• Task objective
Find the line with "finishFlight n (if". Repeat it and each line after it, exactly, down to the end of the records below.

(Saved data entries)
################
def ownLoad (s : State) (r : Req) : Verdict :=
  let f := loadForm r
  let w := hWaitMap r.slot
  match findTable s f.table with
  | none => .bad stTableInvalid
  | some t =>
    let l := layoutOf s t (loadSlot s t f)
    let rows := loadRows l f
    firstBad [
      need (t.pend.st != .prepared && (t.pend.st == .empty || t.pend.version = f.version)) stVersionSlotBusy,
      if f.kind = 3 then need (readableSlot t (f.src % 65536)).isSome stVersionUnavailable else .ok,
      if f.rows = 0 then .ok else firstBad [
        match loadSrc s r f with
        | some (c, a) => rangeOk s c a (matSpan f.rows (srcStride t f) (rowBytes t.format t.elems)) true false w
        | none => if f.kind = 2 then .badAt stUnmapped 0 false else .ok,
        if f.scales = 0 then .ok else rangeOk s r.ctx f.scales (f.rows * scaleEntry t l) true false w,
        rowRangesOk s t l rows w],
      -- R200: a copy that meets an apply window on the table waits for its end
      if f.kind = 3 && s.tables.windows.any (fun x => x.2.tables.contains f.table) then .snoop [] else .ok]

/-- The header fields of row i of a load: SCALE, ZP and BSCALE (log 21). -/
def loadHeader (s : State) (r : Req) (t : Table) (l : Layout) (f : LoadForm) (i : Nat) : RowRec :=
  let nb := rowBlocks t l.n
  if f.scales = 0 then { scale := 0x3F800000, zp := 0, bscale := List.replicate nb 0x7F }
  else
    let b := (readVa s r.ctx (f.scales + i * scaleEntry t l) (scaleEntry t l)).data
    let rg := intRange t.format
    { scale := if t.rowScale = 1 then num b 0 4 else 0x3F800000
      zp := if t.zpEn then unsignedOf 16 (max rg.1 (min rg.2 (signedOf 16 (num b 4 2)))) else 0
      bscale := slice b 16 nb }

/-- The slice's codes out of a whole row. -/
def sliceCodes (t : Table) (l : Layout) (row : List Byte) : List Byte :=
  packCodes t.format ((List.range l.n).map fun i => codeAt row t.format (l.first + i))

/-- Write the rows of kinds 0 to 2. -/
def loadDense (n : Nat) (r : Req) (t : Table) (l : Layout) (f : LoadForm) (host : List Byte) (s : State) : State :=
  (loadRows l f).foldl (fun s x =>
    let i := x - f.first
    let a : Acc := match loadSrc s r f with
      | some (c, a) => readVa s c (a + i * srcStride t f) (rowBytes t.format t.elems)
      | none => { data := slice host (i * srcStride t f) (rowBytes t.format t.elems) }
    let h := loadHeader s r t l f i
    writeRow (some n) t l x (beatNo s) { h with codes := sliceCodes t l a.data } (zeroState t l.n) (noteAcc n false a s)) s

/-- An update entry's 64-byte header and payload (07 R184). -/
structure EntryForm where
  table : Nat
  row : Nat
  kind : Nat
  stamp : Nat
  dev : Nat
  src : Nat
  version : Nat
  pformat : Nat
  eflags : Nat
  beat : Nat
  first : Nat
  nelems : Nat
  pos : Nat
  payload : List Byte
  deriving DecidableEq, Repr

def padTo (k : Nat) (b : List Byte) : List Byte := slice b 0 (roundUp b.length k)

def entryBytes (e : EntryForm) : List Byte :=
  rec_ 64 [(0, 8, e.row + 2 ^ 40 * e.table + 2 ^ 52 * e.kind), (8, 8, e.stamp), (16, 2, e.dev), (18, 2, e.src),
    (20, 2, e.version), (22, 1, e.pformat), (23, 1, e.eflags), (24, 8, e.beat), (32, 4, e.first), (36, 4, e.nelems),
    (40, 4, e.pos)] ++ padTo 64 e.payload

/-- A payload with STATE_INCLUDED: FP32 values, OPT_ROW, padding to 64 B, the state record (R185). -/
def statePayload (vs : List FVal) (st : RowState) : List Byte :=
  padTo 64 (vs.flatMap (fun v => le 4 (pack32 v).1.toNat) ++ [BitVec.ofNat 8 st.opt]) ++ st.st

/-- The devices of a table's column group with their positions. -/
def colDevices (s : State) (t : Table) : List (Nat × Nat) :=
  if t.colgroup = 0xFFFF then [(deviceNo s, t.slice)]
  else (cfgColgroup s.net.group.config t.colgroup).zipIdx.map fun d => (d.1, d.2)

/-- The part of a row that position j holds in a layout: first element and count; none where it holds no part. -/
def partOf (t : Table) (v : VSlot) (x j : Nat) : Option (Nat × Nat) :=
  if v.rowOwner then
    if j * v.ownerRows ≤ x && x < min t.rows ((j + 1) * v.ownerRows) then some (0, t.elems) else none
  else if sliceLen t j = 0 then none else some (sliceFirst t j, sliceLen t j)

/-- The state record of elements [lo, lo + k) of a slice, as the receiver assembles it. -/
def cutState (t : Table) (n lo k : Nat) (st : RowState) : RowState :=
  if t.opt = 3 && lo = 0 && k = n then st
  else if t.opt = 3 then
    { st with st := packMoments t ((List.range k).map fun i => stM n st.st (lo + i)) ((List.range k).map fun i => stV n st.st (lo + i)) }
  else { st with st := [] }

/-- Write part of a row into a version's record, requantised (R178, R198). -/
def putPart (n : Option Nat) (t : Table) (v : VSlot) (x first beat : Nat) (vs : List FVal) (st : RowState) (s : State) : State :=
  let l := layoutOf s t v
  if !l.holds x then s else
  let m := mergeRow s t l x first vs vs.length st
  writeRow n t l x beat (requantise t m.1) m.2 s

/-- Copy rows between versions of a table, on this device and into the XWINDOWs of the others (R178). -/
def loadCopy (n : Nat) (t : Table) (src dst : VSlot) (f : LoadForm) (s : State) : State :=
  let ls := layoutOf s t src
  let same := src.rowOwner == dst.rowOwner && src.ownerRows = dst.ownerRows
  (loadRows ls f).foldl (fun s x =>
    let row := rowNow s t ls x
    if same then
      let b := readRecord s t ls x
      -- only the copy of 07 R200 takes the optimiser's state with it (R148, 07 R196)
      writeRow (some n) t (layoutOf s t dst) x (beatNo s) (parseRec t ls.n b)
        (if dst.tracking then row.2 else zeroState t ls.n) s
    else
      (colDevices s t).foldl (fun s d =>
        match partOf t dst x d.2 with
        | none => s
        | some (pf, pn) =>
          let lo := max pf ls.first
          let hi := min (pf + pn) (ls.first + ls.n)
          if hi ≤ lo then s else
          let vs := (row.1.drop (lo - ls.first)).take (hi - lo)
          let st := cutState t ls.n (lo - ls.first) (hi - lo) row.2
          if d.1 = deviceNo s then putPart (some n) t dst x lo (beatNo s) vs st s
          else if !reachable s d.1 then updFlight n (fun w => { w with status := if w.status = 0 then stNetUnreachable else w.status }) s
          else
            let e : EntryForm := {
              table := f.table, row := x, kind := 3, stamp := now s, dev := deviceNo s, src := srcCmd, version := dst.version
              pformat := 0, eflags := 2, beat := beatNo s, first := lo, nelems := hi - lo, pos := 0, payload := statePayload vs st }
            sendMsg d.1 { type := tyWrite, part := some t.partition, context := t.context, window := f.xwindow, flight := some n,
                          payload := entryBytes e }
              (updFlight n (fun w => { w with msgs := w.msgs + 1 }) s)) s) s

/-- Bytes of host memory a load of kind 0 reads, for the meter and the request seen outside. -/
def loadHostRead (r : Req) (t : Table) (f : LoadForm) (s : State) : State :=
  if f.kind = 0 && f.rows != 0 then
    let n := matSpan f.rows (srcStride t f) (rowBytes t.format t.elems)
    meterHost (r.part.getD devPart) n
      (updOut (fun o => { o with hostReads := o.hostReads ++ [(reqFunc s r.queue, f.src, n)] }) s)
  else s

def startLoad (host : List Byte) (r : Req) (n : Nat) (s : State) : State :=
  let f := loadForm r
  match findTable s f.table with
  | none => finishFlight n stTableInvalid s
  | some t =>
    let v := loadSlot s t f
    let s := updTable f.table (fun t => { t with pend := v }) s
    let s := updFlight n (fun w => { w with echo := v.recBytes % 2 ^ 24 }) s
    if f.rows = 0 then finishFlight n 0 s
    else if f.kind = 3 then
      match readableSlot t (f.src % 65536) with
      | none => finishFlight n stVersionUnavailable s
      | some src =>
        let s := loadCopy n t src v f s
        match findFlight s n with
        | some w => if w.msgs = 0 then finishFlight n 0 s else updFlight n (fun w => { w with work := .net }) s
        | none => s
    else finishFlight n 0 (loadDense n r t (layoutOf s t v) f host (loadHostRead r t f s))

/-- Bytes of the copy entries a load between devices sends (R178). -/
def copyEntryBytes (s : State) (t : Table) (src dst : VSlot) (f : LoadForm) : Nat :=
  let ls := layoutOf s t src
  if src.rowOwner == dst.rowOwner && src.ownerRows = dst.ownerRows then 0 else
  (loadRows ls f).foldl (fun n x => (colDevices s t).foldl (fun n d =>
    match partOf t dst x d.2 with
    | none => n
    | some (pf, pn) =>
      let k := min (pf + pn) (ls.first + ls.n) - max pf ls.first
      if d.1 = deviceNo s || k = 0 then n else n + 64 + roundUp (4 * k + 1) 64 + stateBytes t k) n) 0

/-- The charge of a load: whole records at the long-path rate from the device, at the host-link rate from outside, and
the copy entries it sends (12 R328). -/
def loadCharge (s : State) (r : Req) : Nat :=
  let f := loadForm r
  match findTable s f.table with
  | none => 1
  | some t =>
    let v := loadSlot s t f
    let l := layoutOf s t v
    let own := byteCharge ((loadRows l f).length * l.recB) (if f.kind = 1 || f.kind = 3 then 30 else 15)
    let sent := match readableSlot t (f.src % 65536) with
      | some src => if f.kind = 3 then byteCharge (copyEntryBytes s t src v f) 15 else 0
      | none => 0
    max 1 (own + sent)

def execTableLoad (queue : Nat) (hostRows : List Byte) (s : State) : Res :=
  .next (dispatch queue (isOp 0x301) loadCharge ownLoad (startLoad hostRows) s)

/-! ### Freeing versions (R153, R157, R159) -/

/-- A gather that resolved this version still runs, on this device or for another (R174). -/
def gatherOn (s : State) (table version : Nat) : Bool :=
  (s.flights.any fun f => f.done.isNone && match f.work with
    | .gather g => g.features.any fun x => x.table = table && x.version = version
    | _ => false) ||
  s.tables.served.any fun w => !w.done && w.features.any fun x => x.2.table = table && x.2.version = version

def signalOpt (o : Option (Nat × Nat)) (s : State) : State := match o with
  | some (f, v) => fenceRaise false f v s
  | none => s

/-- A table marked DESTROY goes once every slot is EMPTY; its retire fence is signalled. -/
def destroyIfEmpty (id : Nat) (s : State) : State :=
  match findTable s id with
  | none => s
  | some t =>
    if t.destroy && isEmptyV t.cur && isEmptyV t.pend && isEmptyV t.retir then
      signalOpt t.destroyFence (updTables (fun x => { x with
        tab := smDel x.tab id
        entries := x.entries.filter fun e => e.table != id }) s)
    else s

/-- A DRAINING version whose last gather has ended becomes EMPTY: VERSION_FREED and the retire fence. -/
def freeDrained (id : Nat) (s : State) : State :=
  match findTable s id with
  | none => s
  | some t =>
    if t.retir.st == .draining && !gatherOn s id t.retir.version then
      let s := emit srcCmd evVersionFreed t.partition [(20, 2, id), (22, 2, t.retir.version)] s
      let s := updTable id (fun t => { t with retir := emptyAt (beatNo s) }) s
      destroyIfEmpty id (signalOpt t.retir.rfence s)
    else s

def freeAllDrained (s : State) : State := (smKeys s.tables.tab).foldl (fun s i => freeDrained i s) s

/-! ### Prepare (R151, R155) -/

def segDie (g : Seg) : Nat := stackOf g.pa / 4
def segDieEnd (g : Seg) : Nat := stackOf (g.pa + g.len - 1) / 4

/-- R151 for one slab: mapped, on its own die, in at most 8 segments. -/
def slabOk (s : State) (c va n die : Nat) : Verdict :=
  if n = 0 then .ok else
  match checkRange s c va n false false with
  | some (st, a) => .badAt st a false
  | none =>
    let l := joinSegs (segments s c va n)
    firstBad [need (l.all fun g => segDie g = die && segDieEnd g = die) stTableWrongDie,
      match l[8]? with
      | some g => .badAt stStreamFragmented (va + g.off) false
      | none => .ok]

def slabsOk (s : State) (t : Table) (v : VSlot) : Verdict :=
  let l := layoutOf s t v
  let dies := match findPart s t.partition with
    | some p => partDies p
    | none => []
  firstBad (dies.zipIdx.flatMap fun d =>
    [slabOk s t.context (l.base + d.2 * l.slab) l.slab d.1,
     slabOk s t.context (l.base + l.dies * l.slab + d.2 * l.stSlab) l.stSlab d.1])

/-- A verdict's status with the address it names. -/
def verdictStatus : Verdict → Nat × Option Nat
  | .ok => (0, none)
  | .bad st => (st, none)
  | .badAt st a _ => (st, some a)
  | .snoop _ => (0, none)

/-- End a command that waited for a beat. -/
def finishArmed (n : Option Nat) (v : Nat × Option Nat) (s : State) : State := match n with
  | none => s
  | some n => finishFlight n v.1 (updFlight n (fun f => { f with record := match v.2 with
      | some a => some a
      | none => f.record }) s)

def usesVersion (v : VSlot) (n : Nat) : Bool := v.st != .empty && v.version = n

/-- Step 5 of R50 for one prepare. -/
def doPrepare (a : Armed) (s : State) : State :=
  match findTable s a.table with
  | none => finishArmed a.flight (stTableInvalid, none) s
  | some t =>
    if !(t.pend.st == .loading && t.pend.version = a.version) then finishArmed a.flight (stVersionUnavailable, none) s
    else
      match firstBad [slabsOk s t t.pend, need (!usesVersion t.cur a.version && !usesVersion t.retir a.version) stVersionInUse] with
      | .ok =>
        let s := updTable a.table (fun t => { t with pend := { t.pend with st := .prepared, beat := a.beat, edge := s.beat.edges } }) s
        finishArmed a.flight (0, none) (updTables (fun x => { x with prepBeat := smSet x.prepBeat a.table a.beat }) s)
      | v => finishArmed a.flight (verdictStatus v) s

def dueArmed (s : State) (kinds : List Nat) : List Armed :=
  s.tables.armed.filter fun a => kinds.contains a.kind && a.beat ≤ beatNo s

def dropArmed (l : List Armed) (s : State) : State :=
  updTables (fun x => { x with armed := x.armed.filter fun a => !l.contains a }) s

/-- Step 5 of R50: the prepares named for this beat. -/
def tablesStep5 (s : State) : State :=
  let l := dueArmed s [0]
  l.foldl (fun s a => doPrepare a s) (dropArmed l s)

/-! ### Commit and retire (R156, R157, R159) -/

/-- The command that originated a commit on a column group ends once every peer has answered (14 R398). -/
def settleSync (n : Nat) (s : State) : State :=
  match s.net.group.syncs.find? fun x => x.1 = n with
  | none => finishFlight n 0 s
  | some (_, ps, bad) =>
    if ps.isEmpty then
      let s := updGroup (fun g => { g with syncs := g.syncs.filter fun x => x.1 != n }) s
      finishFlight n (if bad then stVersionUnavailable else 0) s
    else updFlight n (fun f => { f with work := .net }) s

/-- The single write of the three slots at step 6 (R156). -/
def commitSlots (t : Table) (beat edge : Nat) (rf : Option (Nat × Nat)) : Table :=
  { t with
    retir := if isEmptyV t.cur then t.retir else { t.cur with st := .retiring, beat, edge, rfence := rf }
    cur := { t.pend with st := .current, beat, edge }
    pend := emptyAt beat }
################
• Answer for this exercise
      finishFlight n (if bad then stVersionUnavailable else 0) s
    else updFlight n (fun f => { f with work := .net }) s

/-- The single write of the three slots at step 6 (R156). -/
def commitSlots (t : Table) (beat edge : Nat) (rf : Option (Nat × Nat)) : Table :=
  { t with
    retir := if isEmptyV t.cur then t.retir else { t.cur with st := .retiring, beat, edge, rfence := rf }
    cur := { t.pend with st := .current, beat, edge }
    pend := emptyAt beat }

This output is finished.